Loop Road Philosophy. A carefully planned loop road can provide a pleasant driving experience for a car buyer's test drive in an unfamiliar vehicle. Additionally, it provides comparable frontage ratios, controls traffic and safe ingress/egress, and brings value to parts of the park that may be perceived as less valuable.

Frontage is very valuable to dealers, who will want to negotiate for as much frontage as possible; however, developers will figure the optimal frontage per acre. A big Ford sign tells all about the products available but the "front line" displays the used inventory. Six out of 10 buyers never purchase a new vehicle, so a successful used car department directly contributes to the dealer's profit. Factories generally pay less attention to accommodating used inventory, but they do recognize that the dealership must succeed on all fronts. An experienced design team can develop ratios of frontage-per-acre for each lot.

Controlling traffic is also an important function of a loop road. Ideally, the loop road will take a car buyer by each dealership without forcing directional decisions. This means reducing intersections and creating an auto park transportation system that makes it as easy as possible for the car buyer. Prospective dealers can aid in the selection of the best entrances for sales and service, while reducing the prospects of accidents.

Loop roads often are designed to direct traffic to what would have been the least-valuable portion of the development first, thereby increasing its value. Lower-value areas are now easily accessible and are not at "the end of the road." Cul-de-sacs, crisscross intersections, and circle roundabouts are not part of a successful automotive development, because they give car buyers too many options and do not promote controlled flow.

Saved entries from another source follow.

/-- Settles O46: both states make the same search, and its outcome fixes what is compared. -/
theorem decodeDependsOnItsOperandsOnly : Obligations.DecodeDependsOnItsOperandsOnly := by
  intro s₁ s₂ t₁ t₂ hbuild hlen hskip hstrict htb h₁ h₂
  have hsearch : dispatch s₂.build (tbEntries s₂) s₂.regs.maxSkip.toNat (cfgStrict s₂.regs) =
      dispatch s₁.build (tbEntries s₁) s₁.regs.maxSkip.toNat (cfgStrict s₁.regs) := by
    simp only [cfgStrict, hbuild, tbEntries_congr hlen htb, hskip, hstrict]
  cases hfound : dispatch s₁.build (tbEntries s₁) s₁.regs.maxSkip.toNat (cfgStrict s₁.regs) with
  | none =>
    cases (execDecode_of_none hfound).symm.trans h₁
    cases (execDecode_of_none (hsearch.trans hfound)).symm.trans h₂
    exact ⟨rfl, rfl, nofun⟩
  | some found =>
    cases (execDecode_of_some hfound).symm.trans h₁
    cases (execDecode_of_some (hsearch.trans hfound)).symm.trans h₂
    have hdr : recordDr s₁.build found.1 found.2 = recordDr s₂.build found.1 found.2 := by rw [hbuild]
    exact ⟨rfl, congrArg DecodeResult.success hdr, fun _ => hdr⟩

/-- Settles O47: the two ends of the lookup, and of the encoder's sequence. -/
theorem encodeProtoIntOutcomes : Obligations.EncodeProtoIntOutcomes := by
  intro s
  exact ⟨fun hunknown => ⟨_, rfl, encodeProto_unknown _ hunknown⟩,
    fun _ _ hp hid hseq => ⟨_, rfl, encodeProto_named hp hid hseq⟩⟩

/-- Settles O48: the range check, then the same two ends as for an integer. -/
theorem encodeProtoBytesOutcomes : Obligations.EncodeProtoBytesOutcomes := by
  rintro s off nb rfl rfl
  refine ⟨fun hover => ⟨_, execEncodeProtoBytes_of_outOfRange hover, rfl⟩, fun hrange => ?_⟩
  have hexec := execEncodeProtoBytes_of_range hrange
  exact ⟨fun hunknown => ⟨_, hexec, encodeProto_unknown _ hunknown⟩,
    fun _ _ hp hid hseq => ⟨_, hexec, encodeProto_named hp hid hseq⟩⟩

/-- Settles O49: the contract of R200 keeps UNKNOWN out of every table, so both commands' lookups fail. -/
theorem unknownIdentityIsUnsupported : Obligations.UnknownIdentityIsUnsupported := by
  intro s hproto
  have hunknown : ∀ p ∈ s.build.table.entries, p.id ≠ s.regs.protoId := fun p hp => by
    rw [hproto]
    exact entry_id_ne_unknown hp
  exact ⟨(encodeProtoIntOutcomes s).1 hunknown,
    fun hrange => ((encodeProtoBytesOutcomes s _ _ rfl rfl).2 hrange).1 hunknown⟩

/-- Settles O50: the reset values are written out in the model's reset of the Decode Result. -/
theorem resetResultResetsDecodeResult : Obligations.ResetResultResetsDecodeResult := by
  intro s
  exact ⟨finishOk (resetDr s), rfl, rfl, rfl, rfl, rfl, rfl, rfl, rfl, rfl, fun _ => rfl, rfl, rfl⟩

end Sys2Proof.Machine
end

section
/-! The codes a command can end with (R230): those of its comparison, matcher or encoder, and ILLEGAL_OPERAND besides
where its operands are checked (R232). -/

namespace Sys2Proof.Machine

/-- R232: the check of the operands adds ILLEGAL_OPERAND to the codes of the command behind it. -/
theorem checked_status_mem {legal : Bool} {t f : State} {codes all : List Byte} (ht : t.status ∈ codes)
    (hf : f.status = statusCode .illegalOperand) (hall : statusCode .illegalOperand :: codes ⊆ all) :
    (if legal then t else f).status ∈ all := by
  apply hall
  split
  · exact List.mem_cons_of_mem _ ht
  · exact hf ▸ List.mem_cons_self

theorem pulseCommand_status_mem (r : Bool) (s : State) : (pulseCommand r s).status ∈ ([0, 2, 7] : List Byte) := by
  have hcompared : (if r then finishOk (setRes s (withMatched s.res true)) else raisePulse .timingMismatch s).status ∈
      ([0, 2] : List Byte) := by
    cases r <;> simp [raisePulse, statusCode]
  exact checked_status_mem hcompared rfl (by decide)

theorem finishInt_status_mem (m : Match Nat) (s : State) : (finishInt m s).status ∈ ([0, 1, 2] : List Byte) := by
  cases m with
  | ok v u => exact List.mem_cons_self
  | fail w => cases w <;> simp [finishInt, raiseInt, missStatus, statusCode]

theorem finishBytes_status_mem (off len : Nat) (m : Match (List Byte)) (s : State) :
    (finishBytes off len m s).status ∈ ([0, 1, 2] : List Byte) := by
  rcases finishBytes_cases off len m s with ⟨-, h⟩ | ⟨-, h⟩ | ⟨bs, u, -, h⟩ <;> simp [h, raiseBytes, statusCode]

theorem writeOutput_status_mem (seq : List Word) (s : State) :
    (writeOutput seq s).status ∈ ([0, 8] : List Byte) := by
  rcases writeOutput_cases seq s with ⟨-, h⟩ | ⟨-, h⟩ <;> simp [h, raiseEncode, statusCode]

/-- R209: a failed lookup and an empty sequence have codes of their own. -/
theorem encodeProto_status_mem (payload : Payload) (s : State) :
    (encodeProto payload s).status ∈ ([0, 3, 4, 8] : List Byte) := by
  unfold encodeProto
  split
  · simp [raiseEncode, statusCode]
  · split
    · simp [raiseEncode, statusCode]
    · have hsub : ([0, 8] : List Byte) ⊆ [0, 3, 4, 8] := by decide
      exact hsub (writeOutput_status_mem _ s)

theorem DecodeEnds.status_mem {s t : State} (h : DecodeEnds s t) : t.status ∈ ([0, 5] : List Byte) := by
  obtain ⟨p, -, rec, -, rfl⟩ | rfl := h <;> simp [statusCode]

end Sys2Proof.Machine
end

section
/-! The obligations of the exceptions family. -/

namespace Sys2Proof.Machine

/-- Settles O58: the codes of what each command does with legal operands, and the check of the operands where R232 has
one. -/
theorem statusCodesPerCommand : Obligations.StatusCodesPerCommand := by
  intro i s t h
  cases i with
  | window => cases h; exact checked_status_mem (codes := [0]) List.mem_cons_self rfl (by decide)
  | matchMark => cases h; exact pulseCommand_status_mem _ s
  | matchSpace => cases h; exact pulseCommand_status_mem _ s
  | matchAtLeast => cases h; exact pulseCommand_status_mem _ s
  | matchData => cases h; exact checked_status_mem (finishInt_status_mem _ s) rfl (by decide)
  | matchBytes => cases h; exact checked_status_mem (finishBytes_status_mem _ _ _ s) rfl (by decide)
  | matchGenericBits => cases h; exact checked_status_mem (finishInt_status_mem _ s) rfl (by decide)
  | matchGenericBytes => cases h; exact checked_status_mem (finishBytes_status_mem _ _ _ s) rfl (by decide)
  | matchCbt => cases h; exact checked_status_mem (finishInt_status_mem _ s) rfl (by decide)
  | encodeGenericBits => cases h; exact checked_status_mem (writeOutput_status_mem _ s) rfl (by decide)
  | encodeGenericBytes => cases h; exact checked_status_mem (writeOutput_status_mem _ s) rfl (by decide)
  | encodeCbt => cases h; exact checked_status_mem (writeOutput_status_mem _ s) rfl (by decide)
  | decode => exact (execDecode_ends h).status_mem
  | encodeProtoInt => cases h; exact encodeProto_status_mem _ s
  | encodeProtoBytes => cases h; exact checked_status_mem (encodeProto_status_mem _ s) rfl (by decide)
  | resetResult => cases h; exact List.mem_cons_self

/-- Settles O59: every arm of `exec` answers a next state. -/
theorem everyCommandCompletes : Obligations.EveryCommandCompletes := exec_hasNext

end Sys2Proof.Machine
end

section
/-! Host writes that the unit ignores (R272), and the platform's reset as a step (R260, R261). -/

namespace Sys2Proof.Machine

/-! ### Ignored writes -/

/-- R272: a write to a register that the host cannot write stores nothing in the operand registers. -/
theorem writeOperandReg_of_readOnly {r : Reg} (hr : writableReg r = false) (w : Word) (b : Build) (o : OperandRegs) :
    writeOperandReg r w b o = o := by
  cases r with
  | cmd | status | resMatch | resUsed | resLo | resHi | res2Lo | res2Hi | obLen => rfl
  | drSuccess | drProto | drBits | drKind | drValLo | drValHi | drNbytes => rfl
  | _ => cases hr

/-- A step that writes to a target which ignores the word takes the operation off the script and does no more. -/
theorem step_writeIgnored {s : State} {a : Access} {w : Word} {rest : List HostOp} {tgt : Target}
    (h : s.script = .write a w :: rest) (ha : accessLegal a = true) (htgt : busTarget s.build a.offset = tgt)
    (hcmd : tgt ≠ .reg .cmd) (hignored : ∀ u, busWrite tgt w u = u) :
    step s = .next { s with script := rest } := by
  subst htgt
  rw [step_write s a w rest h ha hcmd, hignored]
  rfl

/-- What stands in a window, an element or nothing beyond its capacity, ignores writes if its elements do. -/
theorem step_writeIgnored_window {s : State} {a : Access} {w : Word} {rest : List HostOp} {cap i : Nat} {elt : Target}
    (h : s.script = .write a w :: rest) (ha : accessLegal a = true)
    (htgt : busTarget s.build a.offset = windowTarget cap i elt) (hcmd : elt ≠ .reg .cmd)
    (hignored : ∀ u, busWrite elt w u = u) : step s = .next { s with script := rest } := by
  by_cases hi : i < cap
  · exact step_writeIgnored h ha (htgt.trans (if_pos hi)) hcmd hignored
  · exact step_writeIgnored h ha (htgt.trans (if_neg hi)) nofun fun _ => rfl

/-- R62: the whole OB window. -/
theorem busTarget_obWindow (b : Build) {off : Nat} (h : 0x20000 ≤ off ∧ off < 0x30000) :
    busTarget b off = windowTarget b.obCap ((off - 0x20000) / 4) (.ob ((off - 0x20000) / 4)) := by
  rw [busTarget, if_neg (by omega), if_neg (by omega), if_pos h]

/-- R62: the whole DRS window. -/
theorem busTarget_drsWindow (b : Build) {off : Nat} (h : 0x40000 ≤ off ∧ off < 0x44000) :
    busTarget b off = windowTarget b.baCap ((off - 0x40000) / 4) (.drs ((off - 0x40000) / 4)) := by
  rw [busTarget, if_neg (by omega), if_neg (by omega), if_neg (by omega), if_neg (by omega), if_pos h]

/-! ### Reset -/

/-- R261: what a register reads after reset; four registers do not reset to 0. -/
theorem readReg_resetOf (b : Build) (r : Reg) :
    readReg r (State.resetOf b) =
      if r = .tol then 25 else if r = .cfg then 0xD else if r = .protoId ∨ r = .drProto then 0xFFFF else 0 := by
  cases r <;> rfl

/-- R260: the registers after the platform's reset are those after reset. -/
theorem readReg_platformReset (r : Reg) (s : State) :
    readReg r (platformReset s) = readReg r (State.resetOf s.build) := by
  cases r <;> rfl

theorem step_platformReset {s : State} {rest : List HostOp} (h : s.script = .platformReset :: rest) :
    step s = .next (platformReset (setScript s rest)) := by
  rw [step, h]
  rfl

end Sys2Proof.Machine
end

section
/-! The obligations of the reset and hazards family. -/

namespace Sys2Proof.Machine

/-- Settles O6: at each of the three kinds of place stands a target that ignores a write, and TB_LEN takes the clamp. -/
theorem ignoredWritesAndTbLenClamp : Obligations.IgnoredWritesAndTbLenClamp := by
  intro s off w rest haligned hscript
  have hlegal := accessLegal_word32_of_aligned haligned
  constructor
  · rintro (⟨r, hreadOnly, hcmd, rfl⟩ | hob | hdrs)
    · rw [step_writeReg hcmd hscript, writeOperandReg_of_readOnly hreadOnly]
      rfl
    · exact step_writeIgnored_window hscript hlegal (busTarget_obWindow _ hob) nofun fun _ => rfl
    · exact step_writeIgnored_window hscript hlegal (busTarget_drsWindow _ hdrs) nofun fun _ => rfl
  · rintro rfl
    exact step_writeReg (r := .tbLen) nofun hscript

/-- Settles O1: R23's reset column, and no DRS byte listed. -/
theorem resetValuesOfAllRegisters : Obligations.ResetValuesOfAllRegisters := fun b =>
  ⟨readReg_resetOf b, fun _ => rfl, rfl⟩

/-- Settles O13: the platform's reset is `State.resetOf` but for the host's side and the model's two counters. -/
theorem platformResetAndIdle : Obligations.PlatformResetAndIdle := fun s =>
  ⟨fun rest hscript => ⟨platformReset (setScript s rest), step_platformReset hscript,
    fun r => readReg_platformReset r _, fun _ => rfl, rfl, fun _ => ⟨rfl, rfl, rfl⟩, rfl, rfl, rfl⟩,
    step_idle s⟩

end Sys2Proof.Machine
end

The Three Ss. Setback, sales, and signage are areas that need to be discussed with the municipality that has jurisdiction over them. In many parts of the country it is not uncommon for the city to require developers to provide for a generous setback off of the road for "parking." Plus, some cities require that the cars be screened due to their "unsightly nature." Obviously, car dealers want prospects to see the cars, so these variances need to be discussed and agreed upon before marketing the development.

Disney World Effect. The Walt Disney Company does a great job creating a sense of arrival and departure at its theme parks. An auto park should do the same on a smaller scale. This is achieved by using landscaping that provides for the visibility of the cars and gives a sense of security and newness and by making the loop road as easy as possible to traverse. Entrance monuments should coordinate with signage and even mailboxes. Marketing with a sense of fun-as in naming roads "Piston Parkway" or "Test Drive"-is an additional effort that highlights consumers' sense they are someplace new and friendly.

Many factors create a successful auto park development. Building to the "end user" is essential. With the continuing trends toward consumer convenience, the old dog dealers of yesteryear will either have to join the race or get off the road.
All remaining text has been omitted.